Mornings are getting easier. Today I didn't go back to sleep for the first time after breakfast. I have been sorely disappointed in breakfast this year. I love cereal and all, but I could eat that in my room and not have to get up 2 HOURS to be AT breakfast. Today we had porridge, but I ate cereal, the days before were cereal and Sunday was baked oatmeal. (I had cereal.)
Today at the school we had a lot more interaction with the kids. I prepped the girl who was doing the lesson and things were kept more on a child's level. They loved singing again, thought the skit was hilarious, and they did a lot of participating as an audience. I felt better about devotions today than I have either of the two previous day. I was glad to end on a good note. There was some reinforcement and points driven home from the last few days, we prayed and then closed.
One little girl I had never talked to before came straight to me and wanted me to walk her back to her class and I agreed. We were about to have to leave anyway. I walked with her to the little school house in front of the main building and she said, "I wish you were my mother." I asked her why she said that and if she had a mother and she said yes. Then I asked her if she had a sister. She said had a little 1-year-old sister who spoke Spanish, but didn't live with her...the point was that she didn't have an older sister. I told her that her mom probably works very hard to do a very good job taking care of her and loves her very much, but that we could "almost" be like sisters. Then she looked up at me and asked, "What was your name again?" I thought that was great. "Will you be my mom? What's your name?"
Spencer came back and all of the kids LOVED getting to see him again. They had asked for him by name the day before and were distraught when he didn't return to see them. Needless to say they were ecstatic to see him today.
Today on the worksite I started on the roofing team. I already felt like the team leaders were not thrilled with me because I forgot to change shoes and all I was wearing were flip flops...it would be a long day on my feet but I was convinced it would be fine. My tennis shoes don't stay on my feet anyway... but it was hard work and things I had no experience (or skill) at doing. No one did a particularly good job of teaching me either so even though I picked it all up pretty quickly it was very slow moving. I wasn't really bothered by it, I was just enjoying the view of the island and the Bay (we have been at a much higher elevation that even the base so you can see so much more.) Unfortunately it took us a very long time to get started today. There was a ton of little detail work, but it was almost more effective to just do it rather than find someone who needed a job and could do, wanted to do it and explain to them HOW to do it. We started to get behind, we realized, when it was getting close to lunch and all of the rafters that would soon hold the roof were not up.

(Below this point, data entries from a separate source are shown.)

/-! ### What an address reaches, range by range -/

/-- No register is past RX_RCVD, nor in the gap between TX_SENT and RX_RESULT (10_state.md §2). -/
theorem offset_ne_of_unmapped {a : Addr} (h : 0x034 < a.toNat ∨ a.toNat = 0x01C) (r : Reg) : r.offset ≠ a := by
  have hmapped : r.offset.toNat ≤ 0x034 ∧ r.offset.toNat ≠ 0x01C := by cases r <;> decide
  rintro rfl
  omega

theorem target_b32_window {a : Addr} (hlo : a.toNat < Config.txbufBase) (h4 : a.toNat % 4 = 0) :
    (∃ r : Reg, a = r.offset ∧ target .b32 a = .reg r) ∨ target .b32 a = .unmapped := by
  cases hr : Reg.at? a with
  | none => exact .inr (by simp [target, hlo, h4, hr])
  | some r =>
    have hreg : target .b32 a = .reg r := by simp [target, hlo, h4, hr]
    exact .inl ⟨r, (target_reg hreg).2, hreg⟩

theorem target_b32_unmapped {a : Addr} (hlo : a.toNat < Config.txbufBase) (h4 : a.toNat % 4 = 0)
    (hgap : 0x034 < a.toNat ∨ a.toNat = 0x01C) : target .b32 a = .unmapped := by
  rcases target_b32_window hlo h4 with ⟨r, hr, _⟩ | h
  · exact absurd hr.symm (offset_ne_of_unmapped hgap r)
  · exact h

theorem target_b32_illegal {a : Addr} (h : ¬ (a.toNat < Config.txbufBase ∧ a.toNat % 4 = 0)) :
    target .b32 a = .illegal := if_neg h

theorem target_b8_illegal {a : Addr} (h : a.toNat < Config.txbufBase) : target .b8 a = .illegal := if_pos h

theorem target_b8_txbuf {a : Addr} (hlo : Config.txbufBase ≤ a.toNat) (hhi : a.toNat < Config.rxbufBase) :
    target .b8 a = .txbuf a.toNat := by
  simp [target, hlo.not_gt, hhi]

theorem target_b8_rxbuf {a : Addr} (hlo : Config.rxbufBase ≤ a.toNat) (hhi : a.toNat < Config.bufferEnd) :
    target .b8 a = .rxbuf a.toNat := by
  have htx : ¬ a.toNat < Config.txbufBase := by simp only [Config.txbufBase, Config.rxbufBase] at *; omega
  simp [target, htx, hlo.not_gt, hhi]

theorem target_b8_unmapped {a : Addr} (h : Config.bufferEnd ≤ a.toNat) : target .b8 a = .unmapped := by
  have htx : ¬ a.toNat < Config.txbufBase := by simp only [Config.txbufBase, Config.bufferEnd] at *; omega
  have hrx : ¬ a.toNat < Config.rxbufBase := by simp only [Config.rxbufBase, Config.bufferEnd] at *; omega
  simp [target, htx, hrx, h.not_gt]

/-- R54, R55: 32 bits, 4-aligned, in the register window, or 8 bits at or above the buffer windows. -/
def LegalAccess (w : Width) (a : Addr) : Prop :=
  (w = .b32 ∧ a.toNat < 0x10000 ∧ a.toNat % 4 = 0) ∨ (w = .b8 ∧ 0x10000 ≤ a.toNat)

theorem target_of_not_legal {w : Width} {a : Addr} (h : ¬ LegalAccess w a) : target w a = .illegal := by
  cases w with
  | b8 => exact target_b8_illegal (Nat.lt_of_not_le fun hle => h (.inr ⟨rfl, hle⟩))
  | b16 => rfl
  | b32 => exact target_b32_illegal fun hw => h (.inl ⟨rfl, hw⟩)

theorem target_of_legal {w : Width} {a : Addr} (h : LegalAccess w a) : target w a ≠ .illegal := by
  rcases h with ⟨rfl, hlo, h4⟩ | ⟨rfl, hlo⟩
  · rcases target_b32_window hlo h4 with ⟨r, _, e⟩ | e <;> simp [e]
  · rcases Nat.lt_or_ge a.toNat Config.rxbufBase with hrx | hrx
    · simp [target_b8_txbuf hlo hrx]
    rcases Nat.lt_or_ge a.toNat Config.bufferEnd with hend | hend
    · simp [target_b8_rxbuf hrx hend]
    · simp [target_b8_unmapped hend]

/-! ### Reads, by what they reach -/

theorem readValue_illegal {w : Width} {a : Addr} (h : target w a = .illegal) (s : State) : readValue w a s = none := by
  simp [readValue, h]

theorem exists_readValue {w : Width} {a : Addr} (h : target w a ≠ .illegal) (s : State) :
    ∃ v, readValue w a s = some v := by
  cases ht : target w a with
  | illegal => exact absurd ht h
  | _ => simp [readValue, ht]

theorem hostOp_read_some {w : Width} {a : Addr} {v : Word} {s : State} (h : readValue w a s = some v) :
    hostOp (.read w a) s = .next (logRead w a v s) := by
  simp [hostOp, hostRead, h]

theorem hostOp_read_none {w : Width} {a : Addr} {s : State} (h : readValue w a s = none) :
    hostOp (.read w a) s = .fault (.busAccessFault a w) := by
  simp [hostOp, hostRead, h]

theorem hostOp_read_unmapped {w : Width} {a : Addr} (h : target w a = .unmapped) (s : State) :
    hostOp (.read w a) s = .next (logRead w a 0 s) :=
  hostOp_read_some (by simp [readValue, h])

theorem hostOp_read_txbuf {a : Addr} (hlo : Config.txbufBase ≤ a.toNat) (hhi : a.toNat < Config.rxbufBase) (s : State) :
    hostOp (.read .b8 a) s = .next (logRead .b8 a ((s.bufferByte a.toNat).setWidth 32) s) :=
  hostOp_read_some (by simp [readValue, target_b8_txbuf hlo hhi])
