-- ==== Sys2Proof/Machine/Points.lean ====
section
/-! DEFINITION. Point registers and the point adder: MKPT, MKINF, PMOV, PTX, PTY, PTINF, PADD, PDBL
(spec/41_point_ops). -/

namespace Sys2Proof.Machine

/-- The check of MKPT (R510): E_INVALID_ENCODING for a coordinate not below P, then E_INVALID_POINT off the curve. -/
def makePoint (x y : Word) : Except Exc Point :=
  if primeP ≤ x.toNat ∨ primeP ≤ y.toNat then .error .invalidEncoding
  else if y.toNat * y.toNat % primeP ≠ (x.toNat * x.toNat * x.toNat + curveB) % primeP then .error .invalidPoint
  else .ok (.aff x y)

/-- The defensive check of PDBL, PADD and PMUL: E_INVALID_POINT for a source that is no valid point (R520, R521). -/
def checkPt (pt : Point) : Except Exc Unit := if validPt pt then .ok () else .error .invalidPoint

/-- The x-coordinate; E_INFINITY for infinity (R513). -/
def pointX : Point → Except Exc Word
  | .inf => .error .infinity
  | .aff x _ => .ok x

/-- The y-coordinate; E_INFINITY for infinity (R514). -/
def pointY : Point → Except Exc Word
  | .inf => .error .infinity
  | .aff _ y => .ok y

/-- MKPT (R510). -/
def execMkpt (rd : QReg) (rs1 rs2 : VReg) (s : State) : Host.Outcome State Fault Refusal :=
  s.finish (.mkpt rd rs1 rs2) do
    let x ← s.readV rs1
    let y ← s.readV rs2
    let pt ← makePoint x y
    pure (s.writeQ rd pt).advance

/-- MKINF (R511). -/
def execMkinf (rd : QReg) (s : State) : Host.Outcome State Fault Refusal :=
  s.finish (.mkinf rd) (.ok (s.writeQ rd .inf).advance)

/-- PMOV (R512). -/
def execPmov (rd rs1 : QReg) (s : State) : Host.Outcome State Fault Refusal :=
  s.finish (.pmov rd rs1) do
    let pt ← s.readQ rs1
    pure (s.writeQ rd pt).advance

/-- PTX (R513). -/
def execPtx (rd : VReg) (rs1 : QReg) (s : State) : Host.Outcome State Fault Refusal :=
  s.finish (.ptx rd rs1) do
    let pt ← s.readQ rs1
    let x ← pointX pt
    pure (s.writeV rd x).advance

/-- PTY (R514). -/
def execPty (rd : VReg) (rs1 : QReg) (s : State) : Host.Outcome State Fault Refusal :=
  s.finish (.pty rd rs1) do
    let pt ← s.readQ rs1
    let y ← pointY pt
    pure (s.writeV rd y).advance

/-- PTINF (R515). -/
def execPtinf (rs1 : QReg) (s : State) : Host.Outcome State Fault Refusal :=
  s.finish (.ptinf rs1) do
    let pt ← s.readQ rs1
    pure (s.setF (infFlag pt)).advance

/-- PADD (R521). -/
def execPadd (rd rs1 rs2 : QReg) (s : State) : Host.Outcome State Fault Refusal :=
  s.finish (.padd rd rs1 rs2) do
    let p ← s.readQ rs1
    let q ← s.readQ rs2
    checkPt p
    checkPt q
    pure (s.writeQ rd (pointAdd p q)).advance

/-- PDBL (R520). -/
def execPdbl (rd rs1 : QReg) (s : State) : Host.Outcome State Fault Refusal :=
  s.finish (.pdbl rd rs1) do
    let p ← s.readQ rs1
    checkPt p
    pure (s.writeQ rd (pointDouble p)).advance

end Sys2Proof.Machine
end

We took a break for lunch which Patricia, the lady we are building the house for, cooked for us. It was great. Yesterday we had a very traditional Jamaican lunch of spicy fish, dumplings, and yam and today we had a chicken and rice dish. Both beat a PBJ anyday.
After lunch it seemed that I had gotten demoted. I was a little bitter for awhile until I realized I wasn't replaced or traded in for anyone that I felt would have been insulting. I wasn't even traded in for a boy...I was traded in for a Jamaican. That was ok by me, at least we would start working efficiently now...or so I thought.
Pretty much all afternoon I played with the kids or did random odd detail jobs. I blew bubbles, took pictures, did some trim work, cut some "zinc" (what they call sheet metal for the tin roof) and that could very well be all. I handed things, held things in place and did all kinds of THOSE things...but not too much hard-core-that-makes-me-feel-very-accomplished kind of things or get-my-aggression-out things, like hammering. The icing on the cake is that even though I got kicked off the roofing team we still didn't get the roof on and finish the house today. I was a little disappointed.
We had an injury on-site today, a board or something fell down or was dropped and hit a girl in the forehead. It was a typical head wound and bled like crazy. I was really glad I wasn't in charge on my site because I would have panicked. I got the first aid kit ASAP, but didn't deal well with the blood and was convinced that she was going-to-HAVE-to-have-stitches-and-that-we-were-going-to-have-to-take-her-to-the-hospital-no-life-flight-her-back-to-America. The bleeding stopped VERY quickly and we were able to get a better look at the cut and see that it really was going to be fine. We could tell it was a corner of whatever it was that hit her. I think I could've handled the situation, but I also think I was having terrible flashbacks of when Hadley, a little girl that I was baby-sitting, flipped out of a trampoline's net and landed on some gravel, on her head, and had to be taken to the hospital for stitches...It was a bad day. I thought I might never baby-sit again because of all of the thoughts going through my mind of what COULD have happened IF...but luckily I did start [much more carefully] baby-sitting again. And to think I wanted to be a doctor.
Bob, our director at the Wesley foundation joined the Montego Bay team today and will remain with us for the duration of the trip...which is quickly coming to a close. I am SO sad that I have to leave this place. I am really very very sad. I don't want to ever come back...I think that is about all for today...tomorrow we will have a much more restful day than the labor intensive ones we have had the last three days. We will have more of a ministry day which I will fill you in on after it has happened... yay.